Archive for Financial Statements

Year-end planning: What can non-profits do now to prepare for 2017?

shutterstock_228440362As a non-profit, you are likely in the middle of your annual appeal and evaluating how to raise funds for the coming year’s operational budget. While you’re closing the calendar year and finalizing the last of your annual contributions, make sure you are also keeping tax processes top of mind. In this article, I offer some tips and best practices to save you time and frustration during tax season.
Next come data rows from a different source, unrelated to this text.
/-- A frame with an uncorrectable codeword counts on the flow that it names (R264; DEDUCED, log 159). -/
def Sys.fecDrop (s : Sys) (r : FrameF) (ok : Flow → Bool) : Sys :=
  if r.fec ∧ (s.port r.q.val).link = .up then
    (match s.onFlow r.q.val (s.carried r.q.val r.data) ok with
     | some f => s.setFlow f { s.flow f with dropped := (s.flow f).dropped + 1 }
     | none => s)
  else s

/-- The contexts that sequenced frames, ACK frames and OPEN frames are for. -/
def Flow.takesSeq (x : Flow) : Bool := x.role == 1 && x.state == .open
def Flow.takesAck (x : Flow) : Bool := x.role == 0 && (x.state == .open || x.state == .closing)
def Flow.takesOpen (x : Flow) : Bool := x.state == .opening || x.state == .open

/-- A sequenced frame of one type. -/
def Sys.rxSeq (s : Sys) (r : FrameF) (kind : Nat) : Sys :=
  let q := r.q.val
  match (s.fecDrop r Flow.takesSeq).arrive r with
  | (s, none) => s
  | (s, some a) =>
    if typeOf a.t ≠ kind then s.discard q
    else match s.onFlow q a.t Flow.takesSeq with
      | some f => (s.seqFrame f a).collChecks
      | none => s.discard q

def execDataFrame (f : FrameF) (s : State) : Host.Outcome State Fault Refusal := s.onSys (fun y => y.rxSeq f 0)
def execSlowFrame (f : FrameF) (s : State) : Host.Outcome State Fault Refusal := s.onSys (fun y => y.rxSeq f 1)
def execAbortFrame (f : FrameF) (s : State) : Host.Outcome State Fault Refusal := s.onSys (fun y => y.rxSeq f 2)

/-! ACK frames (R268, R269, R271) -/

/-- Sends an unacknowledged frame again. -/
def Sys.resend (s : Sys) (f : Nat) (fr : Frame) : Sys :=
  let x := s.flow f
  (s.setFlow f { x with retx := x.retx + 1 }).sendFrame f fr true

/-- A verified ACK. -/
def Sys.ackIn (s : Sys) (f n cum : Nat) (ce : Bool) (body : Bytes) : Sys :=
  let x := s.flow f
  let moved := decide (x.acked < cum) && decide (cum ≤ x.seq)
  let sack := fieldN body 0 32
  let cut := ce && s.portSwitched x.port && !x.ceCut
  let x := { x with
    lastAck := some n, acked := if moved then cum else x.acked, credit := fieldN body 32 8
    unacked := x.unacked.filter (fun fr => decide ((if moved then cum else x.acked) ≤ fr.seq))
    ceMet := x.ceMet || ce, ceCut := x.ceCut || cut, rate := if cut then max 16 (x.rate - x.rate / 8) else x.rate }
  let s := s.setFlow f x
  let s := if moved then s.setPort x.port { s.port x.port with fails := 0 } else s
  let bit := fun (q : Nat) => cum + 1 ≤ q && decide (q < cum + 257) && sack.testBit (q - cum - 1)
  let hi := foldFn 256 0 (fun h i => if sack.testBit i then cum + 1 + i else h)
  let s := (x.unacked.filter (fun fr => decide (fr.seq < hi) && !bit fr.seq)).foldl (fun s fr => s.resend f fr) s
  (s.tx f).collChecks

def Sys.rxAck (s : Sys) (r : FrameF) : Sys :=
  let q := r.q.val
  match (s.fecDrop r Flow.takesAck).arrive r with
  | (s, none) => s
  | (s, some a) =>
    if typeOf a.t ≠ 3 then s.discard q
    else match s.onFlow q a.t Flow.takesAck with
      | none => s.discard q
      | some f =>
        let x := s.flow f
        let n := fieldN a.t 8 8
        match (if lengthOk a.t ∧ lengthOf a.t = 48 then openFrame (x.kRev.getD 0#256) (frameNonce n true) a.t else none) with
        | none => ((s.setFlow f { x with tagFails := x.tagFails + 1 }).dropFrame f).portCount q 4 1
        | some b => if x.lastAck.any (fun l => decide (n ≤ l)) then s.dropFrame f
          else s.ackIn f n (fieldN a.t 0x10 8) ((fieldN a.t 1 1).testBit 4) b
def execAckFrame (f : FrameF) (s : State) : Host.Outcome State Fault Refusal := s.onSys (fun y => y.rxAck f)

/-! OPEN frames (R265, R266, R282) -/

/-- An accepted OPEN frame: its payload from SRC_FLOW on. -/
def Sys.openIn (s : Sys) (f : Nat) (b : Bytes) : Sys :=
  let x := s.flow f
  let echo := sliceB b 28 16 == x.nLocal
  let s := s.setFlow f { x with
    nPeer := some (sliceB b 12 16), credit := if x.state = .opening ∧ x.role = 0 then fieldN b 44 8 else x.credit }
  if !echo then s.sendOpen f true
  else if x.state = .opening then
    let s := s.setFlow f { s.flow f with kFwd := some (s.flowKey f false), kRev := some (s.flowKey f true) }
    (s.setFlow f { s.flow f with state := .open }).endOpener f stOK |>.tx f
  else s

def Sys.rxOpen (s : Sys) (r : FrameF) : Sys :=
  let q := r.q.val
  match (s.fecDrop r Flow.takesOpen).arrive r with
  | (s, none) => s
  | (s, some a) =>
    if typeOf a.t ≠ 4 then s.discard q
    else match s.onFlow q a.t Flow.takesOpen with
      | none => s.discard q
      | some f =>
        let x := s.flow f
        let k := s.kOpen x.part x.peerNode x.peerPart
        let n := sliceB a.t 32 12
        let ct := (a.t.drop 44).take 52
        if a.t.length ≠ 112 ∨ lengthOf a.t ≠ 64 ∨ tagBytes (Config.gcmTag k n (authHead a.t) ct) ≠ a.t.drop 96 then
          ((s.setFlow f { x with tagFails := x.tagFails + 1 }).dropFrame f).portCount q 4 1
        else
          let b := gcmCrypt k n ct
          if fieldN b 0 4 = x.peerFlow ∧ fieldN b 4 4 = x.peerNode ∧ fieldN b 8 2 = x.peerPart then s.openIn f b else s.dropFrame f
def execOpenFrame (f : FrameF) (s : State) : Host.Outcome State Fault Refusal := s.onSys (fun y => y.rxOpen f)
1. Be prepared – don’t let tax season sneak up on you

Have you collected W-9s for service providers and/or vendors? You’ll be getting those 1099 forms out in January so now is the perfect time to make sure you have what you need.  Be aware of deadlines and avoid getting stuck with interest and penalties. Due dates for the IRS 990 Form vary based on the end of your fiscal year. The 990 is due 4 1/2 months after the close of your fiscal year. If your fiscal year follows the calendar year, they are due May 15.

2. Spend your grants

One of the quickest ways to lose out on getting the same grant the following year is to not use all the money you initially received. Make it a practice to have multiple people regularly review your grants and ensure your programs are running as promised.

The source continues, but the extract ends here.